The task
Restate verbatim the span of lines below between the line with "the round. -/" and the line with "fun h5 hodd", including those two lines, and only that span.

Task material
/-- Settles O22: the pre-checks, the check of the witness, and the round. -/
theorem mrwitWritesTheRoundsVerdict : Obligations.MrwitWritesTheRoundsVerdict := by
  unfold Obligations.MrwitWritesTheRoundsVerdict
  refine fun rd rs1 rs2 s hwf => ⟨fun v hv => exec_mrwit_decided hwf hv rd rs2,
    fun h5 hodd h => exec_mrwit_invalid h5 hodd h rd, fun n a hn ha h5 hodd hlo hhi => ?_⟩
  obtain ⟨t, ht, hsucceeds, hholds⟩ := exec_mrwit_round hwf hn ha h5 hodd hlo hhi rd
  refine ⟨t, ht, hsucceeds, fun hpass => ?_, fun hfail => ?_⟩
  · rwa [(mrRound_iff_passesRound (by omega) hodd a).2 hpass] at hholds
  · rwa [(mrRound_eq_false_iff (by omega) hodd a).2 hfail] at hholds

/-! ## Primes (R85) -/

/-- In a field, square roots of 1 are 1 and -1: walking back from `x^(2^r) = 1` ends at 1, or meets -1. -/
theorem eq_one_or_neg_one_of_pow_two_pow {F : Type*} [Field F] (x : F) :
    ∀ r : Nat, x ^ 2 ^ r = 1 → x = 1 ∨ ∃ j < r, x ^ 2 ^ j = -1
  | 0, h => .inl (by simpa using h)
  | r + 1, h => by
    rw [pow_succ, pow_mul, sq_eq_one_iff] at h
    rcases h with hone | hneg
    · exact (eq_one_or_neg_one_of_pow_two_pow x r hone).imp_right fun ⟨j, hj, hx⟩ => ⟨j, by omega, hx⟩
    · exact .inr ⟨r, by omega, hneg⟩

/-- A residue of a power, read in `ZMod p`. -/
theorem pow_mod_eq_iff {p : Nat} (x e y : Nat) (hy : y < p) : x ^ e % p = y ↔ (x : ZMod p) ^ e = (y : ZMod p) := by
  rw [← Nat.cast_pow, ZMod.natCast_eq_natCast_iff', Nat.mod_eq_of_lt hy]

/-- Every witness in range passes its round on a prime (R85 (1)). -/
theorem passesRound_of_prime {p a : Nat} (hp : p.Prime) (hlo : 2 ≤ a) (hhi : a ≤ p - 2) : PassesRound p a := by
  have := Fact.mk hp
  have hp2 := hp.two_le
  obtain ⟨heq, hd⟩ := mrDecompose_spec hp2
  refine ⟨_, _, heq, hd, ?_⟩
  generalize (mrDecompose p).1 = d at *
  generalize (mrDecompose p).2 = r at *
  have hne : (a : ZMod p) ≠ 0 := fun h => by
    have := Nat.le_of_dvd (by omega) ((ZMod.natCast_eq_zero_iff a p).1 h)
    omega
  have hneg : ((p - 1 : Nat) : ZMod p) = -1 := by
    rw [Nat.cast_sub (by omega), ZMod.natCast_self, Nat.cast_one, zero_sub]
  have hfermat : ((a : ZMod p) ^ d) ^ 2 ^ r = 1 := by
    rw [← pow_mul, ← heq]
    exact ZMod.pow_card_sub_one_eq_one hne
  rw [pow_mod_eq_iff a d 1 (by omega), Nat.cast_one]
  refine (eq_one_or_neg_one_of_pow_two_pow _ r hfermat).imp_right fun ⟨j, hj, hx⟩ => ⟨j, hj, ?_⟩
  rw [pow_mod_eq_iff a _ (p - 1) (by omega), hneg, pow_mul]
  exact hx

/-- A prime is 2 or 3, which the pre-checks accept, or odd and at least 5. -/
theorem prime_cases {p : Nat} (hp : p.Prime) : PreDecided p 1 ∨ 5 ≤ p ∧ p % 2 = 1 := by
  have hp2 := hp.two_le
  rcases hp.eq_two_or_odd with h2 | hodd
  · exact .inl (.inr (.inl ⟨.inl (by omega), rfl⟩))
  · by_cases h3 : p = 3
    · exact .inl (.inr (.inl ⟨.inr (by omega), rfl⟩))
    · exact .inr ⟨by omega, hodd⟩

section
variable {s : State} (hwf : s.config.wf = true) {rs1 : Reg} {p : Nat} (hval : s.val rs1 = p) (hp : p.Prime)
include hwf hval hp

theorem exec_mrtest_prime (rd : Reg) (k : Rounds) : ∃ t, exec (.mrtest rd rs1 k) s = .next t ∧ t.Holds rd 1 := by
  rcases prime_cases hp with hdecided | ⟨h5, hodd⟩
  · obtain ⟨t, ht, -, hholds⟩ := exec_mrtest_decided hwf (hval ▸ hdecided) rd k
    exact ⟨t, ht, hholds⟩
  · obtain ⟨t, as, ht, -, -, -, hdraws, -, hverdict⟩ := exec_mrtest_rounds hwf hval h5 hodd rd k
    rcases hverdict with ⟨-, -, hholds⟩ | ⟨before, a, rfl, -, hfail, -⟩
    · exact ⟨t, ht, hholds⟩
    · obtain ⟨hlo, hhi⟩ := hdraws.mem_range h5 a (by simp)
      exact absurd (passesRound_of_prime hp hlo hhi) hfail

* * *

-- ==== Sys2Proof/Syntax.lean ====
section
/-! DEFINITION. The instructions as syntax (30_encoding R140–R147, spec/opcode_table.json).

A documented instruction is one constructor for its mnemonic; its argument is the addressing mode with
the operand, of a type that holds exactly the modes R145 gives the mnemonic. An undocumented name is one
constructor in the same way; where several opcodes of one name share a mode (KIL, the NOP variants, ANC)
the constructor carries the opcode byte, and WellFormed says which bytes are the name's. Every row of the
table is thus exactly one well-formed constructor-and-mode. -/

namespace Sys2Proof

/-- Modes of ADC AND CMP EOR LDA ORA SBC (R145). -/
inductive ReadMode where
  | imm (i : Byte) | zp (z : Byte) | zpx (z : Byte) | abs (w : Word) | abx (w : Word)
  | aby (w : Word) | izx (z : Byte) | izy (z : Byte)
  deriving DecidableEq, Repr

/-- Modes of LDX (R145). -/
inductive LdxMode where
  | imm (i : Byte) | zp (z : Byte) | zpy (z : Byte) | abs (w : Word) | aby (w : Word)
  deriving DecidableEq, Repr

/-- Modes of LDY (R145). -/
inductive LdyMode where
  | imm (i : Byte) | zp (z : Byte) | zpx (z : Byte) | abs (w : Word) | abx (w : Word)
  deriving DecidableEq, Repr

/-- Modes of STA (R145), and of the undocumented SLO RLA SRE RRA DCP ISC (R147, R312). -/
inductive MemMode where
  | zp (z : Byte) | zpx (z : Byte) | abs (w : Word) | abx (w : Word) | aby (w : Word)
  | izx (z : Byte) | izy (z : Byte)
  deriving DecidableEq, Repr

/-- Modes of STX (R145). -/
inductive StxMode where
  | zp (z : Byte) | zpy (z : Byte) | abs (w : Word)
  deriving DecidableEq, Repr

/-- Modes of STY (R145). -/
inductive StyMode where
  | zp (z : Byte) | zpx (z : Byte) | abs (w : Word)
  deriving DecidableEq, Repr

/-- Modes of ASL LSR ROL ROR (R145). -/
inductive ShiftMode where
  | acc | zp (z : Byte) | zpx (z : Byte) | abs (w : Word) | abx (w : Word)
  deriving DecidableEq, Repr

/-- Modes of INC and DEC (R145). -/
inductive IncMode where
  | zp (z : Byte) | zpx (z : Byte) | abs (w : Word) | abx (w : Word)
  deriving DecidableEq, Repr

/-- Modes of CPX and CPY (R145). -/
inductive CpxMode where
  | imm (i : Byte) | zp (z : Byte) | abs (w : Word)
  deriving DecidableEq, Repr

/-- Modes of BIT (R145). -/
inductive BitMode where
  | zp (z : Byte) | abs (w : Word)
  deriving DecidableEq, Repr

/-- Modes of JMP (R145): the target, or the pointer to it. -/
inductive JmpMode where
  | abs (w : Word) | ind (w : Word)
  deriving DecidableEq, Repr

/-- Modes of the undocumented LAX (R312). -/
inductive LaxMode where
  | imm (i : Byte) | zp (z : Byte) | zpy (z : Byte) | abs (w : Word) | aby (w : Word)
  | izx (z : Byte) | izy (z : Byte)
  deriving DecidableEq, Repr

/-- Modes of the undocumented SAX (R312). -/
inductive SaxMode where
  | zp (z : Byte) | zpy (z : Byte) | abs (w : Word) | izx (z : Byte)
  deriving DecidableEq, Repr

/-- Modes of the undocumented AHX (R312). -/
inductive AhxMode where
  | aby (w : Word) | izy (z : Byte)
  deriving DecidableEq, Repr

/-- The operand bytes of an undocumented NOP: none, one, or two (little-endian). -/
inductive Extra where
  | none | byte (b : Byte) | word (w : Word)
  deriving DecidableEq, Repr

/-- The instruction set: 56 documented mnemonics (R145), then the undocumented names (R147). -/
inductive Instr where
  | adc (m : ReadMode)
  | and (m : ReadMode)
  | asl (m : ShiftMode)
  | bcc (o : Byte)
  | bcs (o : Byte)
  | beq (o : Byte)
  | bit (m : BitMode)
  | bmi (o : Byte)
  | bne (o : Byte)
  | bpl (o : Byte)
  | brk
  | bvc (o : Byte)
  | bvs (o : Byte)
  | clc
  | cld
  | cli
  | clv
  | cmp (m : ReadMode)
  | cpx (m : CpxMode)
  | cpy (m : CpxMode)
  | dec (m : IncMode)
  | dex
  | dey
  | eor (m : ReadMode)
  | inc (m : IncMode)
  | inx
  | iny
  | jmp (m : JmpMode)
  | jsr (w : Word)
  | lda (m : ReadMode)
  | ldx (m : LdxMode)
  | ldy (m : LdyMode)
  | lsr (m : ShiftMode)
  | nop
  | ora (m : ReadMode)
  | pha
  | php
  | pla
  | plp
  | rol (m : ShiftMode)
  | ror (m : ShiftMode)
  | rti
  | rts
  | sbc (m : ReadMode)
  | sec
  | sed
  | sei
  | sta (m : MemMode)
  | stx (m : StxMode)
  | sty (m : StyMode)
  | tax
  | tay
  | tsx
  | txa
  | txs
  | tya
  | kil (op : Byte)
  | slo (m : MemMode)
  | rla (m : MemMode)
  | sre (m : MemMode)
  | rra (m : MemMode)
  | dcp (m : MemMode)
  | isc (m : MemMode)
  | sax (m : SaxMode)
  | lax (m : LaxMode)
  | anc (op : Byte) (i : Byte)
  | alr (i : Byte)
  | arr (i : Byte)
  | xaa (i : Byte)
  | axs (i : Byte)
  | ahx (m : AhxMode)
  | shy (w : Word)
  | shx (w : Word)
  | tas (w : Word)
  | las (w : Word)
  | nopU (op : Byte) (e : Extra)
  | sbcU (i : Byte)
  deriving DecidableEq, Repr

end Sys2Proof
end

Output below
/-- Settles O22: the pre-checks, the check of the witness, and the round. -/
theorem mrwitWritesTheRoundsVerdict : Obligations.MrwitWritesTheRoundsVerdict := by
  unfold Obligations.MrwitWritesTheRoundsVerdict
  refine fun rd rs1 rs2 s hwf => ⟨fun v hv => exec_mrwit_decided hwf hv rd rs2,
    fun h5 hodd h => exec_mrwit_invalid h5 hodd h rd, fun n a hn ha h5 hodd hlo hhi => ?_⟩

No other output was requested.